* **EXERCISE PROMPT**
The expected answer comprises all lines from the entries that contain the string "pgDie".

* **DATASET EXTRACT**

------

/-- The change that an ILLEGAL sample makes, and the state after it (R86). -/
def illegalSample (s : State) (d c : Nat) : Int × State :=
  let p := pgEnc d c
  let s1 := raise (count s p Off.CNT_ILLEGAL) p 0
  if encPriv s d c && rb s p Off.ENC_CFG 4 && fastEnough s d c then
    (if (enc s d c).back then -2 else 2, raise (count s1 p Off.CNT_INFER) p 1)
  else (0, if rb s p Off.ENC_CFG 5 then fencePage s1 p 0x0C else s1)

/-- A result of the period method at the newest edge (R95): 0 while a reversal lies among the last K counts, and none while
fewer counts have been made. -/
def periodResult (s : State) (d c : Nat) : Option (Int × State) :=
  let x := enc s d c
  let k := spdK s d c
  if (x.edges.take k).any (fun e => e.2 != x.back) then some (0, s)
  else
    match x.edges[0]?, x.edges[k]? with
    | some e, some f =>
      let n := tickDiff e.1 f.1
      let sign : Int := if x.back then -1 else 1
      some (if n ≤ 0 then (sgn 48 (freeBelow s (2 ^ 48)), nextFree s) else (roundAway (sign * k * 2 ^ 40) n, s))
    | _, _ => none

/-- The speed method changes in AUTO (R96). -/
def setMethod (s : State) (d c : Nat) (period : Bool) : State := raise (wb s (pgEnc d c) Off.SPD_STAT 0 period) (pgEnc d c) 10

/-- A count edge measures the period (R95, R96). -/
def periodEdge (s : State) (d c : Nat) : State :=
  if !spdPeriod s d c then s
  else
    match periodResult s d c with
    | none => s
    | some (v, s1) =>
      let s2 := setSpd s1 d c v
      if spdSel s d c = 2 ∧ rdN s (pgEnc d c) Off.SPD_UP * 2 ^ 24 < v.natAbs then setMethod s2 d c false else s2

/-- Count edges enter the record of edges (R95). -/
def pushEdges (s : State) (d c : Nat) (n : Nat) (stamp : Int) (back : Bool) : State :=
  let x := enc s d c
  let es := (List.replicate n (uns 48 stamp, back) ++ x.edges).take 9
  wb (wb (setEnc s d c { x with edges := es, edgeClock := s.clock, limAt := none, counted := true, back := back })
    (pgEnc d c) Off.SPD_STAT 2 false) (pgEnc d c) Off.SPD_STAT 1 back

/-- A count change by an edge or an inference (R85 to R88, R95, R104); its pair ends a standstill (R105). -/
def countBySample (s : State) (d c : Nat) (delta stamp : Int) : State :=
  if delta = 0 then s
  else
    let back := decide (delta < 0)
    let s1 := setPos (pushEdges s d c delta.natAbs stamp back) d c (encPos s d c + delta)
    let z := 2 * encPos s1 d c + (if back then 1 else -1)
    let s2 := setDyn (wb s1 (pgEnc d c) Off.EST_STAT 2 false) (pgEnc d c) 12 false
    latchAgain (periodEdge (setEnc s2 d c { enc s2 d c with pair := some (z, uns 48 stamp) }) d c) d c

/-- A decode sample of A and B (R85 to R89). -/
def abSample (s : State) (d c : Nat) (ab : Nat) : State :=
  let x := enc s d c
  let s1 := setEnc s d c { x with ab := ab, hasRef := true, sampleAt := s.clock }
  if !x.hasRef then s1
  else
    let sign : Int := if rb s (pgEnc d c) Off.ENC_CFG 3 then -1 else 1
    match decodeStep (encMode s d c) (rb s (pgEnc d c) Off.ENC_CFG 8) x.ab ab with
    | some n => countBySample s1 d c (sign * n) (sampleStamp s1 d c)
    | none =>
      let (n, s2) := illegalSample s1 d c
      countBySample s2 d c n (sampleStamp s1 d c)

------

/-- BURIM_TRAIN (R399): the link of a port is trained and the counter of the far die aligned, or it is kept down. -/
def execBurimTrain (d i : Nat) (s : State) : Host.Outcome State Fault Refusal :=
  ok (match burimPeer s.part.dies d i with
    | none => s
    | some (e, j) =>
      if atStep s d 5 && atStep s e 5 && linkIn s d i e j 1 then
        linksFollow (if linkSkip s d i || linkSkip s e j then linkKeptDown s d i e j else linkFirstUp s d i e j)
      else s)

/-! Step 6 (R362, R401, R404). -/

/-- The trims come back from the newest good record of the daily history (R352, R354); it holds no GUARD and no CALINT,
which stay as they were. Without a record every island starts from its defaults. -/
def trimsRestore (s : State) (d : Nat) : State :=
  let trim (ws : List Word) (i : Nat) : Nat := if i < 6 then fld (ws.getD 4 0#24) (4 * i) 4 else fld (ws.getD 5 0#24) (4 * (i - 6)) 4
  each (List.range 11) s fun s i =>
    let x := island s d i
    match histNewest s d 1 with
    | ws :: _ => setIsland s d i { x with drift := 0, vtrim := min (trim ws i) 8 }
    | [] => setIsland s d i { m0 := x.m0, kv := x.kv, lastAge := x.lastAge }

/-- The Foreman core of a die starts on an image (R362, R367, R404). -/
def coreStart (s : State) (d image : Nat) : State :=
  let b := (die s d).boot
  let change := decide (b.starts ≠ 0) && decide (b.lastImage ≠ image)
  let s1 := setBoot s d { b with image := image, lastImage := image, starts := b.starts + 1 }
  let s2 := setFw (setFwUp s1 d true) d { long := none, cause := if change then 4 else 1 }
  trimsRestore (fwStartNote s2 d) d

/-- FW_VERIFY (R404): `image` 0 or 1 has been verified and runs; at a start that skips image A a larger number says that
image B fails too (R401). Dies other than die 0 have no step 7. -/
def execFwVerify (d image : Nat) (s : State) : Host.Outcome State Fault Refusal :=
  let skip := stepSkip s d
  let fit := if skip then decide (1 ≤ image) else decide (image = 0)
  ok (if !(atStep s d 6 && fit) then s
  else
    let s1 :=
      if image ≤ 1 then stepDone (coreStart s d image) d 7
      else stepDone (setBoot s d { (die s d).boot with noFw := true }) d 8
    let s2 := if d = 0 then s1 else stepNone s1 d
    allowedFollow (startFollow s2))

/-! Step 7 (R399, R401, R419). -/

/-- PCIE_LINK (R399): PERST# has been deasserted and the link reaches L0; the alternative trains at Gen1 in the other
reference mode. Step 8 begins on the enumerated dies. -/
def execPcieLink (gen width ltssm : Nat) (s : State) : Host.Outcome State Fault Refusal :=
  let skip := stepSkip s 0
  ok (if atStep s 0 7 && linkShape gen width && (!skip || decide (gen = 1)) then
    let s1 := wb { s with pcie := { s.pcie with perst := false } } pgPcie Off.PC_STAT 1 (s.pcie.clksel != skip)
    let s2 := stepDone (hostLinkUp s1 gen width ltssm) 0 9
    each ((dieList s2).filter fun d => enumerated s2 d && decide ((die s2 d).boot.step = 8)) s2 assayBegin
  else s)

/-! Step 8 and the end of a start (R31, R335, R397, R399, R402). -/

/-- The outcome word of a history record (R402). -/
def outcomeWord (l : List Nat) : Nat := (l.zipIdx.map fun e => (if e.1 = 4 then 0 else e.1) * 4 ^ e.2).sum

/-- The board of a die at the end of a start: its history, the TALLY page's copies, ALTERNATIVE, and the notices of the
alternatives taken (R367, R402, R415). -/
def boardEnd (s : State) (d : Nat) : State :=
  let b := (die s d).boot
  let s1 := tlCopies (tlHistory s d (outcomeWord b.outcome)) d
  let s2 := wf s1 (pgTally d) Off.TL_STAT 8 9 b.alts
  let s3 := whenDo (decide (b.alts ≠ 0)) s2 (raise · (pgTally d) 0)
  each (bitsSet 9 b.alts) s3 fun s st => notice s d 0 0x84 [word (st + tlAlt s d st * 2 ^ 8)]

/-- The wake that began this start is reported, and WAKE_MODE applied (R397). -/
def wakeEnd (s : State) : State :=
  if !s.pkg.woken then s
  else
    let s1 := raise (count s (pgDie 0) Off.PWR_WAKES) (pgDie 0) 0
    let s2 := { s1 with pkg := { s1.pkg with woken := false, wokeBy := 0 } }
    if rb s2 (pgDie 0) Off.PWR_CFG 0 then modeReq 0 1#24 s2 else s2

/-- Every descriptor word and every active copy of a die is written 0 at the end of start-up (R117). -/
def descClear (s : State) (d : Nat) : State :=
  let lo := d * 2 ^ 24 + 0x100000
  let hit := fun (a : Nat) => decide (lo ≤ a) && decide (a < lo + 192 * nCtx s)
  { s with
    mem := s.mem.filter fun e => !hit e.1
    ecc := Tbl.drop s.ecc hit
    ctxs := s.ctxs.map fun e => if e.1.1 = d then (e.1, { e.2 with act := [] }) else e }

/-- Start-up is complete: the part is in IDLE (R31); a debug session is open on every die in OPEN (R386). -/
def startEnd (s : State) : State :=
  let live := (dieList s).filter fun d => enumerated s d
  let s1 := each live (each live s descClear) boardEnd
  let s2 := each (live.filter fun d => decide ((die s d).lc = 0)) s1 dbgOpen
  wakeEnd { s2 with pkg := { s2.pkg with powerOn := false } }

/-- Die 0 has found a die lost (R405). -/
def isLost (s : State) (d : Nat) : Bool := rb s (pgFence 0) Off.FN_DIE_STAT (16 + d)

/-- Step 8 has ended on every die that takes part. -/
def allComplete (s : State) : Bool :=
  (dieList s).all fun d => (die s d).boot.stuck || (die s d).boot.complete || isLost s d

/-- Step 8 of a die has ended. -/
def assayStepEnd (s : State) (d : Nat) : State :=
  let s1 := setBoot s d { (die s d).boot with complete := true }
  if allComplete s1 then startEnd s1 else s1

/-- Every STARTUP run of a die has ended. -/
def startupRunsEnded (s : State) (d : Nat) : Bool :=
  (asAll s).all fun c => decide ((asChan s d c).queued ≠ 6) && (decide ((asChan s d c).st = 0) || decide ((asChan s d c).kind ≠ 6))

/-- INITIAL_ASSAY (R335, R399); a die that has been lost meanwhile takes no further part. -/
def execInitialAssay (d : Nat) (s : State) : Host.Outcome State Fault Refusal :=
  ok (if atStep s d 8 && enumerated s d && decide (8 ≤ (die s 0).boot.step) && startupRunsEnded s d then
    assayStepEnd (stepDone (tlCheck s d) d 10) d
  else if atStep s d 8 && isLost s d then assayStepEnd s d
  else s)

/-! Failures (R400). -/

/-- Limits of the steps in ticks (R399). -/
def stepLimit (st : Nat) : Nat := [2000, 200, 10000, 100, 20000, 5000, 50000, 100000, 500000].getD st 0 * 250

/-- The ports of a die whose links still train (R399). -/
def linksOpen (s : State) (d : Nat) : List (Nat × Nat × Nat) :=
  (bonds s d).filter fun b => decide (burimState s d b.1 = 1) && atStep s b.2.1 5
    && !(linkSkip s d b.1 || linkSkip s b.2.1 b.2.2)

------

* **RESULT OF THIS EXERCISE**
    let s1 := raise (count s (pgDie 0) Off.PWR_WAKES) (pgDie 0) 0
    if rb s2 (pgDie 0) Off.PWR_CFG 0 then modeReq 0 1#24 s2 else s2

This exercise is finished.